DATA Block Start

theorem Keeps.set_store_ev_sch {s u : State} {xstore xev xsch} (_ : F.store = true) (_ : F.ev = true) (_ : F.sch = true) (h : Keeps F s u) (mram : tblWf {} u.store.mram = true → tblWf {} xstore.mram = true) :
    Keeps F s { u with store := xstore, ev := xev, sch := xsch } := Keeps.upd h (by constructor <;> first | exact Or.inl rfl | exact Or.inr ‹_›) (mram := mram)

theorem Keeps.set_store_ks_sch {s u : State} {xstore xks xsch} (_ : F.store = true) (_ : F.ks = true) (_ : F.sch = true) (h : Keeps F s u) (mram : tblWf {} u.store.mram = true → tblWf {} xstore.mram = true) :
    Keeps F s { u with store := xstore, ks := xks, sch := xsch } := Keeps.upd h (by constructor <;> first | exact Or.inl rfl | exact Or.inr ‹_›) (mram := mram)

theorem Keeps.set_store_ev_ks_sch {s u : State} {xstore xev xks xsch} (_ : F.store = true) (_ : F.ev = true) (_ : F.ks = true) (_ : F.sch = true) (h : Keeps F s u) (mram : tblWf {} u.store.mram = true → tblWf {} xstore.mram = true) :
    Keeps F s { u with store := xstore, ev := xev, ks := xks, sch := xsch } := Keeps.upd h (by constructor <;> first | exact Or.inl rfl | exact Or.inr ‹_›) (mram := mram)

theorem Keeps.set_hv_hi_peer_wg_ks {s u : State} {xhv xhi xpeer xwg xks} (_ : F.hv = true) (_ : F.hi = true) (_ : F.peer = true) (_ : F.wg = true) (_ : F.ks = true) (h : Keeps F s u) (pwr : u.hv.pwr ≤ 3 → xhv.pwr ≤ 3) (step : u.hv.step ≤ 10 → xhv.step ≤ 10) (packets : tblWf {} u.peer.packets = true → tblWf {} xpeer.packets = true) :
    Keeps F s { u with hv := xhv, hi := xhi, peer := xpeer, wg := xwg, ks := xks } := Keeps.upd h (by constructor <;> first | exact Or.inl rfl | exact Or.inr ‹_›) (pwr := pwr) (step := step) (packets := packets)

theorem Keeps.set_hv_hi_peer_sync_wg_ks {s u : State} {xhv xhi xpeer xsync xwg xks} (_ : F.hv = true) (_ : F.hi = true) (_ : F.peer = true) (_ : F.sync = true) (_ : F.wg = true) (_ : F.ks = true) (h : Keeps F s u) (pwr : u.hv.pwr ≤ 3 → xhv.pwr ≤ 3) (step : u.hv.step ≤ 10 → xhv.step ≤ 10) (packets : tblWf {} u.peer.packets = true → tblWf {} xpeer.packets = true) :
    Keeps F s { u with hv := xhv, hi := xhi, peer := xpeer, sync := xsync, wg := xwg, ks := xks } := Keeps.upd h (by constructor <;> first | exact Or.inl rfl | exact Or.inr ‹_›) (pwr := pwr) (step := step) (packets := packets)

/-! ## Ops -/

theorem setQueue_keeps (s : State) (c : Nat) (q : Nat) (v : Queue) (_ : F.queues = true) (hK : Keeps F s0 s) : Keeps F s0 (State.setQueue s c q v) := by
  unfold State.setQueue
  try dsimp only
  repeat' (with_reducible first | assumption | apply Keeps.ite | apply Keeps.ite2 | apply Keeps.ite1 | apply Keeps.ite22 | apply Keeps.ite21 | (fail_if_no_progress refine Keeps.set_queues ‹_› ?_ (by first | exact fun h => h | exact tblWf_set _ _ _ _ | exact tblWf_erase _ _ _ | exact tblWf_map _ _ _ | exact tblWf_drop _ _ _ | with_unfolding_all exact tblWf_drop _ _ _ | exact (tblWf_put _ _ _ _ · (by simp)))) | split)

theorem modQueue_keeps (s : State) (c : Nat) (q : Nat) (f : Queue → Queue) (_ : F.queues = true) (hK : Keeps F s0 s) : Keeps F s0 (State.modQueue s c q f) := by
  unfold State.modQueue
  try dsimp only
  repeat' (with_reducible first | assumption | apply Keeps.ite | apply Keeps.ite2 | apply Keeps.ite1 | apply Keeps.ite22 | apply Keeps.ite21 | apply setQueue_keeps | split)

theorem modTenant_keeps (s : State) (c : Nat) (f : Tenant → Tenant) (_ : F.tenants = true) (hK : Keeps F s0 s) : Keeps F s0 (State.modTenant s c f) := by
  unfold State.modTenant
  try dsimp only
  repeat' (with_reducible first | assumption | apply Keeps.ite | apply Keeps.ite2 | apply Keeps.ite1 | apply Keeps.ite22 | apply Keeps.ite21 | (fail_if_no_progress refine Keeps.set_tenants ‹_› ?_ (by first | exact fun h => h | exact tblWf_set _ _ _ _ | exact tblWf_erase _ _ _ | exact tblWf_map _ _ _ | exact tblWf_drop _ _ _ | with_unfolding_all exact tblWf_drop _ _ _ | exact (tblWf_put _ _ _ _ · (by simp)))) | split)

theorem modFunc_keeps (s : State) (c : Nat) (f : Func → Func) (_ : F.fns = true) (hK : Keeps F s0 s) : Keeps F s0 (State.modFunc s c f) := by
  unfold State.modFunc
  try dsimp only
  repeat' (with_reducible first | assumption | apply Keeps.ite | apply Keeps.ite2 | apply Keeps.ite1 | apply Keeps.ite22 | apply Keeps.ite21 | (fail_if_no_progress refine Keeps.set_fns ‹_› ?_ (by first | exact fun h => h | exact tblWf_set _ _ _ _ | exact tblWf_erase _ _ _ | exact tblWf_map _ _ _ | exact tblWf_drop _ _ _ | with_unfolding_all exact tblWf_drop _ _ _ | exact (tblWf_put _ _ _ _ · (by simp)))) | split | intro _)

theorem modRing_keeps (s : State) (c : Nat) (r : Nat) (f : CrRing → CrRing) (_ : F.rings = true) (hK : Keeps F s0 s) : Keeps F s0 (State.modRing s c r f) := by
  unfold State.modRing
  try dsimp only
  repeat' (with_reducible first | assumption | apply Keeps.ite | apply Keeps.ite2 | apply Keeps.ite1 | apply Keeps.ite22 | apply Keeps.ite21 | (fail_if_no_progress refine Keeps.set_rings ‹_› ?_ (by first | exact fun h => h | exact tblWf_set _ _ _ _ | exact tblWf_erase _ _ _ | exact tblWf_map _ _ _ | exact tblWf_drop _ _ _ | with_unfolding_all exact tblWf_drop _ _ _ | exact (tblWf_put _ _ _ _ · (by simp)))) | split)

DATA Block End
DATA Block Start

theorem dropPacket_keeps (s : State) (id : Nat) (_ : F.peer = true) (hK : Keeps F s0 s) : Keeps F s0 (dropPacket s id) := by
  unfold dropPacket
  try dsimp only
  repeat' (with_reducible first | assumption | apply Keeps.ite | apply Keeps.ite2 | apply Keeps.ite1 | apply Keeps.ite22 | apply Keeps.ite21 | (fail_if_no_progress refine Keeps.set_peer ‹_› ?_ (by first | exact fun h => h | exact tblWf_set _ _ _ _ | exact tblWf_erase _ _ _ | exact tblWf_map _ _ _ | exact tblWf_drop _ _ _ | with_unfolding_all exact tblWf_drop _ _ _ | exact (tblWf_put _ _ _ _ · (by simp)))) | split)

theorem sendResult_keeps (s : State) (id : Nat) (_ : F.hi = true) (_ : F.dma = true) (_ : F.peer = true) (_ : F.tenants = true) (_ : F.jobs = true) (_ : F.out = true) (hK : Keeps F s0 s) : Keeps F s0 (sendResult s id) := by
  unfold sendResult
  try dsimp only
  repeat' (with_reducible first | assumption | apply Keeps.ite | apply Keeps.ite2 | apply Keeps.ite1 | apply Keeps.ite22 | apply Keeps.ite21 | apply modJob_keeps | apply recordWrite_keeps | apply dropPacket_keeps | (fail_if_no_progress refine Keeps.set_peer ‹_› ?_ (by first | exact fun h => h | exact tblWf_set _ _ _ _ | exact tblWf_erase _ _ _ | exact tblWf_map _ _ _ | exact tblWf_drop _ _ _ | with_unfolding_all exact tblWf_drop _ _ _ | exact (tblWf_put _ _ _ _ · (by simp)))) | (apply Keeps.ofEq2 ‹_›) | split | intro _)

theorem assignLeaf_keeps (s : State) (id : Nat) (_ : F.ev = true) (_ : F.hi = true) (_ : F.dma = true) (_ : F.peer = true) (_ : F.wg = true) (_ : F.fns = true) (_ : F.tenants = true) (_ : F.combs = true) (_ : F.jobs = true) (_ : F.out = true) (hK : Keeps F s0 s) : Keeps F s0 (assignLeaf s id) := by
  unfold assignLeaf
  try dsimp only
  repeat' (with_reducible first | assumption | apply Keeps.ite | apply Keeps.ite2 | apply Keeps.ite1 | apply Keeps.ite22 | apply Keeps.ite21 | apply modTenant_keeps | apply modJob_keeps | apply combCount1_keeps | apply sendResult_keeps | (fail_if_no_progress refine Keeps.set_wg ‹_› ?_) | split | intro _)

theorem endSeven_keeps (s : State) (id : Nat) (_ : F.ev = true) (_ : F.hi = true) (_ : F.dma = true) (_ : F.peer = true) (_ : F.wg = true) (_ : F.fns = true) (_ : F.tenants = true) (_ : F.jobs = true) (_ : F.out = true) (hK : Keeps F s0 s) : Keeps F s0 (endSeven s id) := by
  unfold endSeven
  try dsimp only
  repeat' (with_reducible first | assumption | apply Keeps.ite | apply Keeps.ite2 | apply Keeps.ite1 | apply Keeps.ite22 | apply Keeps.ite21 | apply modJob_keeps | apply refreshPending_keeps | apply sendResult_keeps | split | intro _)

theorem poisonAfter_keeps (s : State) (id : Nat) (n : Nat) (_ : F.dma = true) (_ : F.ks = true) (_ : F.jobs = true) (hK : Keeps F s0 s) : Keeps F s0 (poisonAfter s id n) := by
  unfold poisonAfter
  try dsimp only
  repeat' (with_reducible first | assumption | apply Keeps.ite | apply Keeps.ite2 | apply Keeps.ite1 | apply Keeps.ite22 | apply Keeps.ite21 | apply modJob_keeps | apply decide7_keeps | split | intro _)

DATA Block End

*INSTRUCTIONS FOR THE TASK*. Look above for the line with "unfold State.modRing" and the line with "(fail_if_no_progress refine Keeps.set_rings"; transcribe both and all lines in between, exactly, and nothing else.

*RESPONSE BOX*.
  unfold State.modRing
  try dsimp only
  repeat' (with_reducible first | assumption | apply Keeps.ite | apply Keeps.ite2 | apply Keeps.ite1 | apply Keeps.ite22 | apply Keeps.ite21 | (fail_if_no_progress refine Keeps.set_rings ‹_› ?_ (by first | exact fun h => h | exact tblWf_set _ _ _ _ | exact tblWf_erase _ _ _ | exact tblWf_map _ _ _ | exact tblWf_drop _ _ _ | with_unfolding_all exact tblWf_drop _ _ _ | exact (tblWf_put _ _ _ _ · (by simp)))) | split)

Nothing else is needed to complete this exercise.